A common complaint is pain in between the shoulder blades. This is often radiating or originating from the neck. Degenerative disc disease, spinal stenosis and facet arthropathy of the cervical spine is the most common underlying cause of neck pain and pain that radiates into the upper back.
In younger patients, such as teenagers or young adults, a wedging or collapse of the anterior aspect of the thoracic vertebrae and disc can create an exaggerated forward flexed deformity known as Scheumerman’s kyphosis. This can often result in upper back pain.
In the elderly, multiple wedge shaped compression fractures of the vertebrae and degenerative disc disease can contribute to a “hunched back” kyphotic deformity as well. The treatment for this is typically pain control unless there is an acute compression fracture from underlying osteoporosis.
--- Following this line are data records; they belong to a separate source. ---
/-- A write of a control register; reserved bits are ignored and P0 stays 1 (R3, R129, R130). -/
def writeCr (cs : CoreSt) (e : Engine) (cr : Nat) (v : Word) : CoreSt :=
  let st := cs.stream e
  match cr with
  | 0 => cs.setStream e { st with fpmode := v &&& fpmodeBits }
  | 1 => cs.setStream e { st with fpstat := v &&& fpstatBits }
  | 6 => cs.setStream e { st with loop := v }
  | 8 => { cs with preds := v.setWidth 8 ||| 1 }
  | n =>
    let b : BitVec 8 := 1 <<< (n - 8)
    { cs with preds := if v = 0 then cs.preds &&& ~~~b else cs.preds ||| b }

/-- An engine's flags are settled only when its earlier instructions have retired (R39), and so are the entries that the sequencer's QPUSH and FORK have
filled (R124, R131, R437). -/
def crBusy (cs : CoreSt) (e : Engine) (cr : Nat) : Bool := (cr == 1 || cr == 16) && cs.flights.any fun f => f.eng == e

def rdcrBody (d : SDst) (cr : Nat) (s : State) : Verdict :=
  if crBusy (focusCs s) s.focusEng cr then .stall
  else scalarBody [] d 1 (fun _ => .ok { val := readCr s (focusCs s) s.focusEng cr }) s

/-- The common shape of an instruction that uses one scalar source and writes no register: a poisoned source faults. -/
def useBody (a : SSrc) (f : CoreSt → Word → Verdict) (s : State) : Verdict :=
  let e := s.focusEng
  let cs := focusCs s
  if hazard s cs e (claimsOf (srcRes e a) []) 1 then .stall
  else match takeSrcs cs e [a] with
    | some ([v], cs1) =>
      match v.tag with
      | some c => poisonTrap c
      | none => f cs1 v.val
    | _ => .stall

def wrcrBody (cr : Nat) (a : SSrc) (s : State) : Verdict :=
  if crBusy (focusCs s) s.focusEng cr then .stall
  else useBody a (fun cs v => .done { s := withCs s (writeCr cs s.focusEng cr v) }) s

/-- RDCR: Reads a control register into a scalar destination with a clear tag (R132). -/
def execRdcr (d : SDst) (cr : Nat) (s : State) : Out := issue (.rdcr d cr) s (rdcrBody d cr)
/-- WRCR: Writes a scalar value into a control register under the reserved-field and timing rules (R132). -/
def execWrcr (cr : Nat) (a : SSrc) (s : State) : Out := issue (.wrcr cr a) s (wrcrBody cr a)

/-! ### NOP, branches (R133 to R137) -/

/-- An instruction with no effect but its wait and post. -/
def plainDone (s : State) : Verdict := .done { s := s }

/-- NOP: S32 no-operation; the all-zero word has no effect (R133). -/
def execNop (s : State) : Out := issue .nop s plainDone
/-- NOP_L64: L64 no-operation whose only effects are its sync-field wait and post (R133). -/
def execNopL64 (k : Ctl) (s : State) : Out := issue (.nopL64 k) s plainDone

/-- The return address: the successor of the instruction at the PC (R57). -/
def afterPc (s : State) (w : Nat) : Pc :=
  (nextPc (focusCs s) s.focusEng ((focusCs s).stream s.focusEng).pc w).1

/-- Pushes a return address; sixteen entries at most (R137). -/
def pushReturn (cs : CoreSt) (e : Engine) (p : Pc) : Option CoreSt :=
  let st := cs.stream e
  if st.rstack.length ≥ 16 then none else some (cs.setStream e { st with rstack := p :: st.rstack })
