/-- A part of a piece's source in one line. What another package or the host holds is asked for, and is there when the answer has come
(R363, R411). -/
def readGlobal (s : State) (c q asid i va n : Nat) (x : CqEntry) : Got :=
  match vaClass s va with
  | .remote p =>
    if s.rou.lostPkgs.contains p then .bytes s (List.replicate n 0) (List.replicate n true)
    else if (askOf x i va).isNone then .asked (sendPacket (putAsk s c q x i va n) (.load p va n))
    else .bytes { hear s p with fresh := s.fresh + 1 } (remoteData s va n) (remotePoison s va n)
  | _ =>
    match reach s asid va .load with
    | .error t => pieceFault t (keyOf s asid va).asid va .load
    | .ok (s, t, .dram _ _) =>
      let key := keyOf s asid va
      readHome (fillLine s key t.pa (permBits t) 0 (some (c / 48))) c q key t.pa (va % 128) n x
    | .ok (s, t, _) =>
      match hostAsk s (askOf x i va) with
      | .made => .asked (putAsk s c q x i va n)
      | .waits => .notYet
      | .late => .timeout t.pa
      | .here => .bytes { s with fresh := s.fresh + 1 } ((List.range n).map fun i => Config.hostByte (t.pa + i) s.fresh) (List.replicate n false)

/-- The parts of a source range, line by line. -/
def readParts (c q asid i : Nat) (x : CqEntry) : List Piece → State → List Byte → List Bool → Got
  | [], s, bs, bad => .bytes s bs bad
  | p :: t, s, bs, bad =>
    match readGlobal s c q asid i p.va p.n x with
    | .bytes s' b m => readParts c q asid i x t s' (bs ++ b) (bad ++ m)
    | r => r

/-- The source bytes of the piece that starts at index i. -/
def readSource (s : State) (c q : Nat) (x : CqEntry) (i n : Nat) : Got :=
  let a := srcAt x.dsc i
  let cs := getCore s c
  if x.dsc.ssp then .bytes s (readBytes cs.spm a n) ((List.range n).map fun j => spmBad cs (a + j))
  else readParts c q (asidOf s cs) i x (splitLines 3 a n 0) s [] []

/-! ### Writing a piece (R360, R362) -/

/-- A write of a scratchpad with poisoned bytes marks their granules (R243). -/
def spmPut (cs : CoreSt) (a : Nat) (bs : List Byte) (bad : List Bool) : CoreSt :=
  let cs := spmWrite cs a bs
  { cs with spmPoison := ((List.range bs.length).filter fun j => bad.getD j false).foldl (fun m j => mset m ((a + j) / 8) ()) cs.spmPoison }

/-- Poison bits at byte i of a line. -/
def badAt (i : Nat) (bad : List Bool) : BitVec 128 := BitVec.ofNat 128 (packLanes 1 (bad.map fun b => if b then 1 else 0) <<< i)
Bone density scans can be done to evaluate for underlying osteoporosis and MRI’s can help determine if a compression fracture (collapse of a vertebrae) is acute or chronic. If it is acute the treatment options are either bracing for 8-12 weeks or a 15 minute outpatient minimally invasive procedure called a kyhpoplasty. In this procedure a small needle is introduced into the broken (fractured/compressed) bone and cement is placed. The purpose of this is to stabilize the bone so it does not collapse further, thereby helping to prevent further imbalance of the spine. The cement also typically decreases pain significantly allow the patient to take less or no pain medication and become more mobile.